John F. Kennedy gave the change signal. “We take a man to the moon and bring him safely back by the end of the decade.” The United States had a vision bigger than life. In the ’80s, the democratization of computing power was yet another significant shift. The Internet in the mid-’90s, Social Media around 2005, and everything digital in the early 2010s. Apple, Intel, Microsoft, Visa, MasterCard, Cisco, Oracle, Google, Netflix, Salesforce, Paypal, LinkedIn, Facebook, Uber, Tesla, YouTube, AirBnB, Space-X, Stripe, Y-Combinator, 23andMe, GenTech… The digital world – the technology for our future – is now driven by US firms. SAP, founded in April 1972, was the last European innovator that made it to a global leader.

In the early 2000s, another innovation driver was rising: Asia. Mainly China, Singapore, and South Korea became not just fast producers, efficient builders and inexpensive labor but full of innovative minds.
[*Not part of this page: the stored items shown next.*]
-- ==== Sys2Proof/Tests/Slice0.lean ====
section
/-!
SUPPORT. The model's own tests. The expected words, bytes and registers are the spec's: 30_encoding.md R93 and the
tables of R83, R84 and R89, 95_test_vectors.md, and the examples of the rules named at each test. The second half
holds, for every obligation with hypotheses, a concrete state that meets them.
-/

namespace Sys2Proof.Machine

/-! ## Helpers -/

/-- A BUSY instance about to validate: W = H = P = 4, raw frame at 0x1000, destination at 0x2000, pattern RGGB. -/
def job44 (fmt : Format) : Engine :=
  { Engine.reset 0 with
    busy := true, phase := .validate, format := fmt.code, rawAddr := 0x1000, rawStride := 4, width := 4, height := 4
    dstAddr := 0x2000 }

/-- The same instance on entry to ROWS. -/
def rows44 (fmt : Format) : Engine := (job44 fmt).enterRows fmt .rggb

/-- The same instance in BORDER, before the copy numbered `i`. -/
def border44 (fmt : Format) (i : Nat) : Engine := { rows44 fmt with phase := .border, k := 2, c := 2, plane := i }

/-- The frame F1 of 95_test_vectors.md at 0x1000: raw[i] = i. -/
def frameF1 : Memory := (List.range 15).map fun i => (0x1001 + i, BitVec.ofNat 8 (i + 1))

/-- A machine with one instance. -/
def oneEngine (e : Engine) (m : Memory) : State := { State.reset with insts := [e], mem := m }

/-- The answer's state, if it has one. -/
def answered : Answer → Option State
  | .next t => some t
  | .fault _ => none
  | .refused _ => none

/-- `n` bytes from `a` in the state an operation answers. -/
def bytesAfter (r : Answer) (a n : Nat) : Option (List Byte) :=
  (answered r).map fun t => (List.range n).map fun i => t.mem.read (a + i)

/-- What the register read returned. -/
def readBack (r : Answer) : Option Word := (answered r).map State.rdata

/-- A field of instance 0 in the state an operation answers. -/
def field {α : Type} (f : Engine → α) (r : Answer) : Option α :=
  match answered r with
  | some t => (t.insts[0]?).map f
  | none => none

/-- One move of the host. -/
def hostWrites (s : State) (addr : Word) (v : Word) : Answer :=
  step (s.setAgenda [.host (.transact { write := true, addr := addr, size := 4, wdata := v })])

/-! ## WellFormed: every check refuses an ill-formed term -/

theorem test_wf_unsupported_code : (Instr.dmsUnsupported 0 0x11 .rggb).wf = false ∧
    (Instr.dmsUnsupported 0 0x12 .rggb).wf = true := by decide

theorem test_wf_reserved_read : (Instr.rdRsvd 0 0x20).wf = false ∧ (Instr.rdRsvd 0 0x26).wf = false ∧
    (Instr.rdRsvd 0 0x24).wf = true := by decide

theorem test_wf_reserved_write : (Instr.wrRsvd 0 0x00 1).wf = false ∧ (Instr.wrRsvd 0 0xFD 1).wf = false ∧
    (Instr.wrRsvd 0 0xFC 1).wf = true := by decide

/-! ## Decoding: words written out from the tables of R83, R84 and R89 -/

theorem test_decode_rgb_jobs :
    decode (.job 0 0b00000_000000_00) = .ok (.dmsAlpha8 0 .rggb) ∧
    decode (.job 0 0b00001_000000_01) = .ok (.dmsArgb8888 0 .bggr) ∧
    decode (.job 0 0b00010_000000_10) = .ok (.dmsArgb4444 0 .gbrg) ∧
    decode (.job 0 0b00011_000000_11) = .ok (.dmsArgb1555 0 .grbg) ∧
    decode (.job 0 0b00100_000000_00) = .ok (.dmsRgba8888 0 .rggb) ∧
    decode (.job 0 0b00101_000000_01) = .ok (.dmsRgba4444 0 .bggr) ∧
    decode (.job 0 0b00110_000000_10) = .ok (.dmsRgba5551 0 .gbrg) ∧
    decode (.job 0 0b00111_000000_11) = .ok (.dmsBgr888 0 .grbg) ∧
    decode (.job 0 0b01000_000000_00) = .ok (.dmsRgb888 0 .rggb) ∧
    decode (.job 0 0b01001_000000_01) = .ok (.dmsRgb565 0 .bggr) := by decide

theorem test_decode_yuv_jobs :
    decode (.job 3 0b01010_000000_00) = .ok (.dmsYv12 3 .rggb) ∧
    decode (.job 3 0b01011_000000_11) = .ok (.dmsI420 3 .grbg) ∧
    decode (.job 3 0b01100_000000_10) = .ok (.dmsNv12 3 .gbrg) ∧
    decode (.job 3 0b01101_000000_01) = .ok (.dmsNv21 3 .bggr) ∧
    decode (.job 3 0b01110_000000_00) = .ok (.dmsI422 3 .rggb) ∧
    decode (.job 3 0b01111_000000_01) = .ok (.dmsUyvy 3 .bggr) ∧
    decode (.job 3 0b10000_000000_01) = .ok (.dmsYuy2 3 .bggr) ∧
    decode (.job 3 0b10001_000000_10) = .ok (.dmsI444 3 .gbrg) := by decide

theorem test_decode_unsupported_jobs :
    decode (.job 0 0b10010_000000_00) = .ok (.dmsUnsupported 0 0x12 .rggb) ∧
    decode (.job 0 0b11111_000000_11) = .ok (.dmsUnsupported 0 0x1F .grbg) := by decide

theorem test_decode_reads :
    decode (.mmio 0 0b0_00000000 4 0) = .ok (.rdCtrl 0) ∧ decode (.mmio 0 0b0_00000100 4 0) = .ok (.rdStatus 0) ∧
    decode (.mmio 0 0b0_00001000 4 0) = .ok (.rdResult 0) ∧ decode (.mmio 0 0b0_00001100 4 0) = .ok (.rdCfg 0) ∧
    decode (.mmio 0 0b0_00010000 4 0) = .ok (.rdRawAddr 0) ∧
    decode (.mmio 0 0b0_00010100 4 0) = .ok (.rdRawStride 0) ∧
    decode (.mmio 0 0b0_00011000 4 0) = .ok (.rdWidth 0) ∧ decode (.mmio 0 0b0_00011100 4 0) = .ok (.rdHeight 0) ∧
    decode (.mmio 0 0b0_00100000 4 0) = .ok (.rdDstAddr 0) ∧
    decode (.mmio 0 0b0_00100100 4 0) = .ok (.rdRsvd 0 0x24) ∧
    decode (.mmio 0 0b0_11111100 4 0) = .ok (.rdRsvd 0 0xFC) := by decide

theorem test_decode_writes :
    decode (.mmio 1 0b1_00000000 4 7) = .ok (.wrCtrl 1 7) ∧ decode (.mmio 1 0b1_00000100 4 7) = .ok (.wrStatus 1 7) ∧
    decode (.mmio 1 0b1_00001000 4 7) = .ok (.wrResult 1 7) ∧ decode (.mmio 1 0b1_00001100 4 7) = .ok (.wrCfg 1 7) ∧
    decode (.mmio 1 0b1_00010000 4 7) = .ok (.wrRawAddr 1 7) ∧
    decode (.mmio 1 0b1_00010100 4 7) = .ok (.wrRawStride 1 7) ∧
    decode (.mmio 1 0b1_00011000 4 7) = .ok (.wrWidth 1 7) ∧ decode (.mmio 1 0b1_00011100 4 7) = .ok (.wrHeight 1 7) ∧
    decode (.mmio 1 0b1_00100000 4 7) = .ok (.wrDstAddr 1 7) ∧
    decode (.mmio 1 0b1_00100100 4 7) = .ok (.wrRsvd 1 0x24 7) ∧
    decode (.mmio 1 0b1_11111100 4 7) = .ok (.wrRsvd 1 0xFC 7) := by decide

theorem test_decode_refuses_by_name :
    decode (.mmio 0 0b0_00000010 4 0) = .error .misaligned ∧ decode (.mmio 0 0b1_00000001 4 0) = .error .misaligned ∧
    decode (.mmio 0 0b0_00000100 2 0) = .error .badSize := by decide

/-- Assumption 4: the table's numbering. -/
theorem test_decode_table_words :
    decodeTableWord 32 0x0000 = some (.dmsAlpha8 0 .rggb) ∧ decodeTableWord 16 0x1100 = some (.dmsI444 0 .rggb) ∧
    decodeTableWord 16 0x0004 = some (.rdStatus 0) ∧ decodeTableWord 16 0x0118 = some (.wrWidth 0 0) ∧
    decodeTableWord 48 0x000000050118 = some (.wrWidth 0 5) ∧ decodeTableWord 16 0x0002 = none := by decide

theorem test_fetch_word_runs :
    answered (step (State.reset.withFetchWord 48 0x000000050118)) = answered (exec (.wrWidth 0 5) State.reset) ∧
    field Engine.code (step (State.reset.withFetchWord 16 0x1200)) = some .nullPointer := by decide

/-! ## Tile model and kernel (95_test_vectors.md 2.1, 2.2) -/

theorem test_derive_gbrg : deriveTile .gbrg =
    { redRow := 1, blueRow := 0, redCol := 0, blueCol := 1, redIdx := 1, blueIdx := 0 } := by decide

theorem test_advance_rggb :
    ((List.range 5).map fun k => ((rowGeometry .rggb k).redIdx.toNat, (rowGeometry .rggb k).blueIdx.toNat)) =
      [(0, 1), (2, 1), (2, 3), (4, 3), (4, 5)] := by decide

theorem test_advance_gbrg :
    ((List.range 5).map fun k => ((rowGeometry .gbrg k).redIdx.toNat, (rowGeometry .gbrg k).blueIdx.toNat)) =
      [(1, 0), (1, 2), (3, 2), (3, 4), (5, 4)] := by decide

theorem test_round_average : roundAverage 0 1 = 1 ∧ roundAverage 1 4 = 3 ∧ roundAverage 0 255 = 128 ∧
    roundAverage 254 255 = 255 ∧ roundAverage 200 10 = 105 := by decide

/-- Row 1 of F1 under RGGB: Cell(1, 0) = (8, 7, 5) and Cell(1, 2) = (10, 9, 7). -/
theorem test_cell_row1 :
    cell (fun _ a => frameF1.read a) (rows44 .rgb888).frame (rowGeometry .rggb 1) 0 0 = ⟨8, 7, 5⟩ ∧
    cell (fun _ a => frameF1.read a) (rows44 .rgb888).frame (rowGeometry .rggb 1) 0 2 = ⟨10, 9, 7⟩ := by decide

/-- EdgeCell(0) = (4, 7, 9) under REFERENCE. -/
theorem test_edge_reference :
    edgeCell { launchParams with edgeRight := .reference } (fun _ a => frameF1.read a) 0 (rows44 .rgb888).frame
      (rowGeometry .rggb 0) = ⟨4, 7, 9⟩ := by decide

/-! ## Sinks (95_test_vectors.md 2.3, 2.4): left is (0x12, 0x34, 0x56) -/

def exampleLeft : Triple := ⟨0x12, 0x34, 0x56⟩
def exampleRight : Triple := ⟨0x80, 0x40, 0x20⟩
def exampleRed : Triple := ⟨0xFF, 0x00, 0x00⟩
def frame44 : Frame := { A := 0x1000, P := 4, W := 4, H := 4, D := 0x2000 }

theorem test_sink_alpha8 : sinkAlpha8 frame44 0 0 exampleLeft exampleRight = [(0x2000, 0xFF), (0x2001, 0xFF)] := by decide
theorem test_sink_argb8888 : (sinkArgb8888 frame44 0 0 exampleLeft exampleRight).map Prod.snd =
    [0x56, 0x34, 0x12, 0xFF, 0x20, 0x40, 0x80, 0xFF] := by decide
theorem test_sink_argb4444 : (sinkArgb4444 frame44 0 0 exampleLeft exampleRight).map Prod.snd =
    [0x35, 0xF1, 0x42, 0xF8] := by decide
theorem test_sink_argb1555 : (sinkArgb1555 frame44 0 0 exampleLeft exampleRight).map Prod.snd =
    [0xCA, 0x88, 0x04, 0xC1] := by decide
theorem test_sink_rgba8888 : (sinkRgba8888 frame44 0 0 exampleLeft exampleRight).map Prod.snd =
    [0xFF, 0x56, 0x34, 0x12, 0xFF, 0x20, 0x40, 0x80] := by decide
theorem test_sink_rgba4444 : (sinkRgba4444 frame44 0 0 exampleLeft exampleRight).map Prod.snd =
    [0x5F, 0x13, 0x2F, 0x84] := by decide
theorem test_sink_rgba5551 : (sinkRgba5551 frame44 0 0 exampleLeft exampleRight).map Prod.snd =
    [0x95, 0x11, 0x09, 0x82] := by decide
theorem test_sink_rgb888 : sinkRgb888 frame44 1 2 exampleLeft exampleRight =
    [(0x2012, 0x56), (0x2013, 0x34), (0x2014, 0x12), (0x2015, 0x20), (0x2016, 0x40), (0x2017, 0x80)] := by decide
theorem test_sink_rgb565 : (sinkRgb565 frame44 0 0 exampleLeft exampleRight).map Prod.snd =
    [0xAA, 0x11, 0x04, 0x82] := by decide

/-- R140: the corner vectors of the conversion, the floor shift among them. -/
theorem test_to_yuv :
    (luma exampleLeft, chromaU exampleLeft, chromaV exampleLeft) = (0x37, 0x94, 0x6F) ∧
    (luma ⟨10, 20, 0⟩, chromaU ⟨10, 20, 0⟩, chromaV ⟨10, 20, 0⟩) = (29, 121, 125) ∧
    (luma ⟨255, 255, 0⟩, chromaU ⟨255, 255, 0⟩, chromaV ⟨255, 255, 0⟩) = (210, 16, 146) ∧
    (luma ⟨0, 255, 255⟩, chromaU ⟨0, 255, 255⟩, chromaV ⟨0, 255, 255⟩) = (169, 166, 16) := by decide

theorem test_sink_yv12 : sinkYv12 frame44 0 0 exampleLeft exampleRed =
    [(0x2000, 0x37), (0x2001, 0x52), (0x2010, 0x6F), (0x2014, 0x94)] := by decide
theorem test_sink_yv12_odd_row : sinkYv12 frame44 1 0 exampleLeft exampleRed = [(0x2004, 0x37), (0x2005, 0x52)] := by decide
theorem test_sink_i420 : sinkI420 frame44 0 0 exampleLeft exampleRed =
    [(0x2000, 0x37), (0x2001, 0x52), (0x2010, 0x94), (0x2014, 0x6F)] := by decide
theorem test_sink_nv12 : sinkNv12 frame44 0 0 exampleLeft exampleRed =
    [(0x2000, 0x37), (0x2001, 0x52), (0x2010, 0x94), (0x2011, 0x6F)] := by decide
theorem test_sink_nv21 : sinkNv21 frame44 0 0 exampleLeft exampleRed =
    [(0x2000, 0x37), (0x2001, 0x52), (0x2010, 0x6F), (0x2011, 0x94)] := by decide
theorem test_sink_i422 : sinkI422 frame44 0 0 exampleLeft exampleRed =
    [(0x2000, 0x37), (0x2001, 0x52), (0x2010, 0x94), (0x2018, 0x6F)] := by decide
theorem test_sink_i422_odd_row : sinkI422 frame44 1 0 exampleLeft exampleRed =
    [(0x2004, 0x37), (0x2005, 0x52), (0x2012, 0x94), (0x201A, 0x6F)] := by decide
theorem test_sink_uyvy : sinkUyvy frame44 0 0 exampleLeft exampleRed =
    [(0x2000, 0x94), (0x2001, 0x37), (0x2002, 0x6F), (0x2003, 0x52)] := by decide
theorem test_sink_yuy2 : sinkYuy2 frame44 0 0 exampleLeft exampleRed =
    [(0x2000, 0x37), (0x2001, 0x94), (0x2002, 0x52), (0x2003, 0x6F)] := by decide
theorem test_sink_i444 : sinkI444 frame44 0 0 exampleLeft exampleRed =
    [(0x2000, 0x37), (0x2001, 0x52), (0x2010, 0x94), (0x2011, 0x5A), (0x2020, 0x6F), (0x2021, 0xF0)] := by decide

/-! ## Engine steps -/

/-- Program P1: the first pair of F1, pixels (0, 3, 5) and (2, 5, 7). -/
theorem test_rgb888_first_pair :
    bytesAfter (exec (.dmsRgb888 0 .rggb) (oneEngine (rows44 .rgb888) frameF1)) 0x2000 7 =
      some [5, 3, 0, 7, 5, 2, 0] := by decide

/-- Under BGR888 the geometry is BGGR's: red and blue are exchanged. -/
theorem test_bgr888_first_pair :
    bytesAfter (exec (.dmsBgr888 0 .rggb) (oneEngine (rows44 .bgr888) frameF1)) 0x2000 7 =
      some [0, 3, 5, 2, 5, 7, 0] := by decide

theorem test_pair_counters :
    field (fun e => (e.k, e.c, e.phase)) (exec (.dmsRgb888 0 .rggb) (oneEngine { rows44 .rgb888 with c := 2 } frameF1)) =
      some (1, 0, .rows) ∧
    field (fun e => (e.phase, e.plane))
      (exec (.dmsRgb888 0 .rggb) (oneEngine { rows44 .rgb888 with k := 2, c := 2 } frameF1)) = some (.border, 0) := by
  decide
While dealers and retailers in Europe had been arguing about Amazon’s disruptive power, there was nobody who tried to compete. Zalando in Germany stood up, but instead of triumph and support, they have been beaten down for all kinds of nitty-gritty details. Eventually, Alibaba of China attacked Amazon at their own game. Today super successful with a new and disruptive business model. Another notable Chinese company, Tencent, grew out of nothing as a rising star. A tech company that sees opportunities and fulfills them. TikTok, for instance, a Tencent company, is growing faster in the video space than any other company ever did. Megvii, a powerful AI company, Baidu, Ecovacs Robotics, Huawei, BOE, ByteDance, Byton (EVs), Geeli (EVs), Pony.AI, UCloud, Xiaomi, and so forth. Most of them have not been noticed in Europe. The market size, with a population of 3.8 Billion in Asian plus 1.4 Billion in Africa is so much more attractive and more open to innovation than the European market with a population of just 500 Million.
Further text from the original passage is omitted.